Stored items

===

-- ==== Sys2Proof/Tests/Slice0.lean ====
section
/-! SUPPORT. Tests: the translator's checks, a witness of the hypotheses of every statement, and small effects worked out by hand from
the rules. -/

namespace Sys2Proof.Tests

set_option Elab.async false

open Sys2Proof.Machine

/-! ### What the translator refuses: one term for each check -/

def h0 : Hdr := ⟨0, false⟩
def hE : Hdr := ⟨0, true⟩
def hTag : Hdr := ⟨64, false⟩
def c0 : StreamId := .tile 0 0
def d0 : StreamId := .tile 0 1
def m0 : StreamId := .tile 0 2
def v0 : StreamId := .tile 0 3
def dcpy0 : DcpyArgs := ⟨0, h0, 0, 1, 0, 1, 0, false, 0⟩
def dmov0 : DmovArgs := ⟨0, h0, 0, 1, 0, false, 0, false, 0, false, 0⟩
def kv0 : KvArgs := ⟨0, h0, 0, 0, 0, 0, false, 0, false, 0⟩
def mm0 : MArgs := ⟨0, h0, 3, 0, 1, 3, 0, 0, false, 0, 0, 0, 0, false, 0, 0, 0, 0⟩
def mout0 : MoutArgs := ⟨0, h0, 0, 0, 0, 0, 8⟩
def va0 : VArgs := ⟨0, h0, 0, 0, 0, 0, 0, false, false, false, 0, false, 0, 0, 0, 0, 0, 0⟩
/-- The global address of space `sp`, offset `o`, tile 0 of module 0. -/
def gOf (sp o : Nat) : Nat := gaddr 0 0 sp o

theorem test_wf_common : ([.idle c0 h0 0xFFFF, .cset (.cue 7) h0 7 0xFFFFFFFF, .loop d0 hE 7 4095 0x7FFFFF, .jump m0 h0 4095,
    .cmpset (.cue 0) h0 3 10 5 0x1FFFFFFF, .br v0 h0 3 true 4095, .waitc c0 h0 3 false, .frameEnd 511 h0, .cwaitg 0 h0 2 6143]
    : List Instr).all Instr.wf = true := by decide +kernel

theorem test_wf_common_refuses : ([.idle (.tile 512 0) h0 0, .idle (.tile 0 4) h0 0, .idle (.cue 8) h0 0, .idle c0 hE 0, .idle (.cue 0) hE 0,
    .idle d0 hTag 0, .idle c0 h0 0x10000, .cset c0 h0 8 0, .cset c0 h0 0 0x100000000, .loop c0 h0 8 0 1, .loop c0 h0 0 4096 1,
    .loop c0 h0 0 0 0, .loop c0 h0 0 0 0x800000, .jump c0 h0 4096, .cmpset c0 h0 4 0 0 0, .cmpset c0 h0 0 10 0 0, .cmpset (.cue 0) h0 0 11 0 0,
    .cmpset c0 h0 0 0 6 0, .cmpset c0 h0 0 0 0 0x20000000, .br c0 h0 4 true 0, .br c0 h0 0 true 4096, .waitc c0 h0 4 true, .frameEnd 512 h0,
    .frameEnd 0 hE, .cwaitg 0 hE 1 0, .cwaitg 0 h0 0 0, .cwaitg 0 h0 3 0, .cwaitg 0 h0 1 6144] : List Instr).any Instr.wf = false := by
  decide +kernel

theorem test_wf_d : ([.dcpy { dcpy0 with len := 63, src := 6143, dst := 6143, wm := 2 }, .dmov { dmov0 with len := 32767, loc := 32767 },
    .dmov { dmov0 with g := gOf 1 64 }, .dgset 0 hE 6143 6144 true, .dfence 0 h0, .kvCommit { kv0 with ntf := true, g := gOf 0 1 }, .kvCommit kv0]
    : List Instr).all Instr.wf = true := by decide +kernel

theorem test_wf_d_refuses : ([.dcpy { dcpy0 with tile := 512 }, .dcpy { dcpy0 with h := hTag }, .dcpy { dcpy0 with gm := 3 }, .dcpy { dcpy0 with len := 0 },
    .dcpy { dcpy0 with len := 64 }, .dcpy { dcpy0 with src := 6144 }, .dcpy { dcpy0 with dst := 6144 }, .dcpy { dcpy0 with wm := 3 },
    .dcpy { dcpy0 with ctr := 8 }, .dmov { dmov0 with tile := 512 }, .dmov { dmov0 with h := hTag }, .dmov { dmov0 with gm := 3 },
    .dmov { dmov0 with len := 0 }, .dmov { dmov0 with len := 32768 }, .dmov { dmov0 with loc := 32768 }, .dmov { dmov0 with wm := 3 },
    .dmov { dmov0 with ctr := 8 }, .dmov { dmov0 with g := 2 ^ 64 }, .dmov { dmov0 with g := gOf 2 0 }, .dmov { dmov0 with g := gOf 4 0 },
    .dmov { dmov0 with g := gOf 5 0 }, .dmov { dmov0 with g := gOf 1 64, wm := 1 }, .dmov { dmov0 with g := gOf 1 64, dir := true, gm := 1 },
    .dmov { dmov0 with g := gOf 1 32 }, .dgset 512 h0 0 1 true, .dgset 0 hTag 0 1 true, .dgset 0 h0 6144 1 true, .dgset 0 h0 0 0 true,
    .dgset 0 h0 0 6145 true, .dfence 512 h0, .dfence 0 hTag, .kvCommit { kv0 with tile := 512 }, .kvCommit { kv0 with h := hTag },
    .kvCommit { kv0 with gm := 3 }, .kvCommit { kv0 with desc := 64 }, .kvCommit { kv0 with path := 0x8000 }, .kvCommit { kv0 with ncm1 := 16 },
    .kvCommit { kv0 with nwm := 3 }, .kvCommit { kv0 with g := 1 }, .kvCommit { kv0 with ntf := true, g := gOf 1 0 }] : List Instr).any
    Instr.wf = false := by decide +kernel

theorem test_wf_cue : ([.cueNext 7 h0, .cueWr 7 h0 7 7, .cueInject 7 h0 7 2, .cueAdmit 7 h0, .cueReply 7 h0 0xFFFF, .cueRun 7 h0, .cueHalt 7 h0]
    : List Instr).all Instr.wf = true ∧ ([.cueNext 8 h0, .cueNext 0 hE, .cueWr 8 h0 0 0, .cueWr 0 hE 0 0, .cueWr 0 h0 8 0, .cueWr 0 h0 0 8,
    .cueInject 8 h0 0 0, .cueInject 0 hE 0 0, .cueInject 0 h0 8 0, .cueInject 0 h0 0 3, .cueAdmit 8 h0, .cueAdmit 0 hE, .cueReply 8 h0 0,
    .cueReply 0 hE 0, .cueReply 0 h0 0x10000, .cueRun 8 h0, .cueRun 0 hE, .cueHalt 8 h0, .cueHalt 0 hE] : List Instr).any Instr.wf = false := by
  decide +kernel

theorem test_wf_m : ([.mmul { mm0 with k8 := 16383, woff := 0x3FFF, ag := 0x1FFF, og := 0x1FFF, boff := 0xFFFFFF }, .mmul { mm0 with fmt := 5, k8 := 4 },
    .mmul { mm0 with fmt := 13, k8 := 8, cb := 3 }, .mmul { mm0 with fmt := 11, afmt := 11 }, .mmul { mm0 with fmt := 1, afmt := 2 },
    .mmul { mm0 with fmt := 1, afmt := 2, bchk := 2 }, .mmul { mm0 with adp := true }, .mmula mm0, .mout { mout0 with fmt := 4, ostr := 4095 },
    .mout { mout0 with fmt := 11, olay := 1 }, .mout { mout0 with fmt := 5, olay := 1 }, .mout { mout0 with fmt := 15 }, .msync 0 h0]
    : List Instr).all Instr.wf = true := by decide +kernel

===

**WHAT IS BEING ASKED**. Which lines of the data contain the string "afmt"? Copy each of them.

**TASK SOLUTION**.
    .mmul { mm0 with fmt := 13, k8 := 8, cb := 3 }, .mmul { mm0 with fmt := 11, afmt := 11 }, .mmul { mm0 with fmt := 1, afmt := 2 },
    .mmul { mm0 with fmt := 1, afmt := 2, bchk := 2 }, .mmul { mm0 with adp := true }, .mmula mm0, .mout { mout0 with fmt := 4, ostr := 4095 },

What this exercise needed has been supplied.